- **Stored data**:
-- ==== Sys2Proof/Certificates/Slice0/Obligations.lean ====
section
/-! DEFINITION. The statements for the provers. Each docstring names the rules of spec/ it formalises. `CoreTurn s s1` says it
is the core's turn in `s` (`s1` is `s` with the turn used up); `HostTurn act s s1` the same for a host action. -/

open Sys2Proof Sys2Proof.Machine

/-! ### Encoding -/

/-- R174, an inference the spec marks as its own ("derived: from rule R171, rule R173 and 30_encoding.md rule R95"):
block encode gives the bytes of R93 to R95, and block encode and block decode are inverse both ways, on every valid
block and on every tag byte with extra bytes of the right length; every block the integrated encoder builds is valid. -/
def Obligations.BlockCodecIsABijection : Prop :=
  (∀ i : Instr, i.wellFormed = true →
    ∃ bs, encodeBlock i = some bs ∧ (∀ rest, decode (bs ++ rest) = .block i rest) ∧
      bs.map (fun b => (b.toNat : Int)) =
        (match i with
         | .rgb r g b => [0xFE, r, g, b]
         | .rgba r g b a => [0xFF, r, g, b, a]
         | .index k => [k]
         | .diff dr dg db => [0x40 + (dr + 2) * 16 + (dg + 2) * 4 + (db + 2)]
         | .luma dg drdg dbdg => [0x80 + (dg + 32), (drdg + 8) * 16 + (dbdg + 8)]
         | .run n => [0xC0 + (n - 1)])) ∧
  (∀ (t : Byte) (x : List Byte), x.length + 1 = blockLength t → encodeBlock (decodeBlock t x) = some (t :: x)) ∧
  (∀ (hit : Option Slot) (p last : Pixel) (encRgb : Bool), (encodeBlock (selectBlock hit p last encRgb)).isSome = true) ∧
  (∀ n : BitVec 6, n ≠ 0#6 → n.toNat ≤ 62 → (encodeBlock (.run n.toNat)).isSome = true)

/-- R171, an inference the spec marks as its own ("derived: from 30_encoding.md rules R95, R96 and R99"): the fields of
the block for every tag byte and extra bytes of the right length, all in range. -/
def Obligations.BlockFieldsFromBytes : Prop :=
  (∀ r g b : Byte, decodeBlock 0xFE#8 [r, g, b] = .rgb r.toNat g.toNat b.toNat) ∧
  (∀ r g b a : Byte, decodeBlock 0xFF#8 [r, g, b, a] = .rgba r.toNat g.toNat b.toNat a.toNat) ∧
  (∀ t : Byte, t.toNat < 64 → decodeBlock t [] = .index t.toNat) ∧
  (∀ t : Byte, 64 ≤ t.toNat → t.toNat < 128 →
    decodeBlock t [] =
      .diff ((t.toNat / 16 % 4 : Nat) - 2 : Int) ((t.toNat / 4 % 4 : Nat) - 2 : Int) ((t.toNat % 4 : Nat) - 2 : Int)) ∧
  (∀ t x : Byte, 128 ≤ t.toNat → t.toNat < 192 →
    decodeBlock t [x] =
      .luma ((t.toNat % 64 : Nat) - 32 : Int) ((x.toNat / 16 : Nat) - 8 : Int) ((x.toNat % 16 : Nat) - 8 : Int)) ∧
  (∀ t : Byte, 192 ≤ t.toNat → t.toNat < 254 → decodeBlock t [] = .run ((t.toNat % 64 : Nat) + 1 : Int)) ∧
  (∀ (t : Byte) (x : List Byte), x.length + 1 = blockLength t → (decodeBlock t x).wellFormed = true)

/-- R97 and R98, inferences the spec marks as its own ("derived: from rule R93, rule R94 and rule R96"): the map of the
256 tag bytes, and the length of each block. -/
def Obligations.TagByteMap : Prop :=
  ∀ t : Byte,
    (variantOf t = .index ↔ t.toNat ≤ 0x3F) ∧
    (variantOf t = .diff ↔ 0x40 ≤ t.toNat ∧ t.toNat ≤ 0x7F) ∧
    (variantOf t = .luma ↔ 0x80 ≤ t.toNat ∧ t.toNat ≤ 0xBF) ∧
    (variantOf t = .run ↔ 0xC0 ≤ t.toNat ∧ t.toNat ≤ 0xFD) ∧
    (variantOf t = .rgb ↔ t.toNat = 0xFE) ∧
    (variantOf t = .rgba ↔ t.toNat = 0xFF) ∧
    blockLength t =
      (match variantOf t with
       | .rgb => 4
       | .rgba => 5
       | .luma => 2
       | .index => 1
       | .diff => 1
       | .run => 1)

/-- R173: the block encoder refuses a block exactly when a field is out of its range; emitting such a block raises
V_FIELD_RANGE and emits nothing, and any other block's bytes are emitted as they are. -/
def Obligations.FieldValidation : Prop :=
  (∀ k, encodeBlock (.index k) = none ↔ k < 0 ∨ 63 < k) ∧
  (∀ dr dg db, encodeBlock (.diff dr dg db) = none ↔ dr < -2 ∨ 1 < dr ∨ dg < -2 ∨ 1 < dg ∨ db < -2 ∨ 1 < db) ∧
  (∀ dg drdg dbdg, encodeBlock (.luma dg drdg dbdg) = none ↔
    dg < -32 ∨ 31 < dg ∨ drdg < -8 ∨ 7 < drdg ∨ dbdg < -8 ∨ 7 < dbdg) ∧
  (∀ n, encodeBlock (.run n) = none ↔ n < 1 ∨ 62 < n) ∧
  (∀ r g b, encodeBlock (.rgb r g b) = none ↔ r < 0 ∨ 255 < r ∨ g < 0 ∨ 255 < g ∨ b < 0 ∨ 255 < b) ∧
  (∀ r g b a, encodeBlock (.rgba r g b a) = none ↔
    r < 0 ∨ 255 < r ∨ g < 0 ∨ 255 < g ∨ b < 0 ∨ 255 < b ∨ a < 0 ∨ 255 < a) ∧
  (∀ (i : Instr) (s : State) (rest : State → State),
    (encodeBlock i = none → emitBlock i s rest = { s with phase := .error, cause := .vFieldRange }) ∧
    (∀ bs, encodeBlock i = some bs → emitBlock i s rest = rest { s with outByte := s.outByte ++ bs }))

/-- Sanity: words written out from the encodings of R93 to R95 (the vectors of 95_test_vectors.md section 2.6). -/
def Obligations.SpecWordsDecode : Prop :=
  decode [0xFE#8, 0x0A#8, 0x14#8, 0x1E#8] = .block (.rgb 10 20 30) [] ∧
  decode [0xFF#8, 1#8, 2#8, 3#8, 4#8, 9#8] = .block (.rgba 1 2 3 4) [9#8] ∧
  decode [0x35#8] = .block (.index 53) [] ∧
  decode [0x5E#8] = .block (.diff (-1) 1 0) [] ∧
  decode [0x9D#8, 0xA0#8] = .block (.luma (-3) 2 (-8)) [] ∧
  decode [0xFD#8, 0xC0#8] = .block (.run 62) [0xC0#8]

/-- R99 (the block decoder is total) with the lengths of R97: any byte string either starts with a block, well-formed and with
exactly its bytes consumed, or is too short for the block its tag byte asks for. -/
def Obligations.DecoderReadsAnyBytes : Prop :=
  ∀ bs : List Byte,
    (∃ i rest, decode bs = .block i rest ∧ i.wellFormed = true ∧ bs = encode i ++ rest) ∨
    (∃ why, decode bs = .rejected why ∧ (bs = [] ∨ ∃ t x, bs = t :: x ∧ x.length + 1 < blockLength t))

/-! ### Values -/

/-- R124: the fields of a packed pixel by their bits; packing and unpacking are exact inverses; OUT_PIX carries the packed
produced pixel, and the encoder takes the unpacked pixel from IN_PIX. -/
def Obligations.PackedPixelInverse : Prop :=
  (∀ v : Word,
    (fromPacked v).a.toNat = v.toNat / 2 ^ 24 ∧ (fromPacked v).r.toNat = v.toNat / 2 ^ 16 % 256 ∧
    (fromPacked v).g.toNat = v.toNat / 2 ^ 8 % 256 ∧ (fromPacked v).b.toNat = v.toNat % 256) ∧
  (∀ p : Pixel, (toPacked p).toNat = p.a.toNat * 2 ^ 24 + p.r.toNat * 2 ^ 16 + p.g.toNat * 2 ^ 8 + p.b.toNat) ∧
  (∀ p : Pixel, fromPacked (toPacked p) = p) ∧ (∀ v : Word, toPacked (fromPacked v) = v) ∧
  (∀ (p : Pixel) (s : State), s.remain ≠ 0#64 → ∃ t, producePixel p s = .next t ∧ t.outPix = s.outPix ++ [toPacked p]) ∧
  (∀ (v : Word) (vs : List Word) (s : State), s.inPix = v :: vs → s.runCnt.toNat < 62 → s.remain ≠ 0#64 →
    ∃ t, pixelStep s = .next t ∧ t.last = fromPacked v ∧ t.inPix = vs)

/-- R150, whose sum, corner cases and worked values are an inference the spec marks as its own ("derived: arithmetic of the
formula"): the hash, its exact sum, its five worked values, and the collision of pixels that differ by 64 in one channel. -/
def Obligations.HashFormula : Prop :=
  ∀ p : Pixel,
    (pixelHash p).val = (p.r.toNat * 3 + p.g.toNat * 5 + p.b.toNat * 7 + p.a.toNat * 11) % 64 ∧
    p.r.toNat * 3 + p.g.toNat * 5 + p.b.toNat * 7 + p.a.toNat * 11 ≤ 6630 ∧
    pixelHash { p with r := p.r + 64#8 } = pixelHash p ∧ pixelHash { p with g := p.g + 64#8 } = pixelHash p ∧
    pixelHash { p with b := p.b + 64#8 } = pixelHash p ∧ pixelHash { p with a := p.a + 64#8 } = pixelHash p ∧
    pixelHash ⟨0#8, 0#8, 0#8, 0#8⟩ = 0 ∧ pixelHash ⟨0#8, 0#8, 0#8, 255#8⟩ = 53 ∧ pixelHash ⟨255#8, 255#8, 255#8, 255#8⟩ = 38 ∧
    pixelHash ⟨10#8, 20#8, 30#8, 255#8⟩ = 9 ∧ pixelHash ⟨74#8, 20#8, 30#8, 255#8⟩ = 9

- **Directions for this task**: Return the line that contains "def Obligations.PackedPixelInverse : Prop", along with every line after it in the data above, exactly and with nothing else.

- **Task output**:
def Obligations.PackedPixelInverse : Prop :=
  (∀ v : Word,
    (fromPacked v).a.toNat = v.toNat / 2 ^ 24 ∧ (fromPacked v).r.toNat = v.toNat / 2 ^ 16 % 256 ∧
    (fromPacked v).g.toNat = v.toNat / 2 ^ 8 % 256 ∧ (fromPacked v).b.toNat = v.toNat % 256) ∧
  (∀ p : Pixel, (toPacked p).toNat = p.a.toNat * 2 ^ 24 + p.r.toNat * 2 ^ 16 + p.g.toNat * 2 ^ 8 + p.b.toNat) ∧
  (∀ p : Pixel, fromPacked (toPacked p) = p) ∧ (∀ v : Word, toPacked (fromPacked v) = v) ∧
  (∀ (p : Pixel) (s : State), s.remain ≠ 0#64 → ∃ t, producePixel p s = .next t ∧ t.outPix = s.outPix ++ [toPacked p]) ∧
  (∀ (v : Word) (vs : List Word) (s : State), s.inPix = v :: vs → s.runCnt.toNat < 62 → s.remain ≠ 0#64 →
    ∃ t, pixelStep s = .next t ∧ t.last = fromPacked v ∧ t.inPix = vs)

/-- R150, whose sum, corner cases and worked values are an inference the spec marks as its own ("derived: arithmetic of the
formula"): the hash, its exact sum, its five worked values, and the collision of pixels that differ by 64 in one channel. -/
def Obligations.HashFormula : Prop :=
  ∀ p : Pixel,
    (pixelHash p).val = (p.r.toNat * 3 + p.g.toNat * 5 + p.b.toNat * 7 + p.a.toNat * 11) % 64 ∧
    p.r.toNat * 3 + p.g.toNat * 5 + p.b.toNat * 7 + p.a.toNat * 11 ≤ 6630 ∧
    pixelHash { p with r := p.r + 64#8 } = pixelHash p ∧ pixelHash { p with g := p.g + 64#8 } = pixelHash p ∧
    pixelHash { p with b := p.b + 64#8 } = pixelHash p ∧ pixelHash { p with a := p.a + 64#8 } = pixelHash p ∧
    pixelHash ⟨0#8, 0#8, 0#8, 0#8⟩ = 0 ∧ pixelHash ⟨0#8, 0#8, 0#8, 255#8⟩ = 53 ∧ pixelHash ⟨255#8, 255#8, 255#8, 255#8⟩ = 38 ∧
    pixelHash ⟨10#8, 20#8, 30#8, 255#8⟩ = 9 ∧ pixelHash ⟨74#8, 20#8, 30#8, 255#8⟩ = 9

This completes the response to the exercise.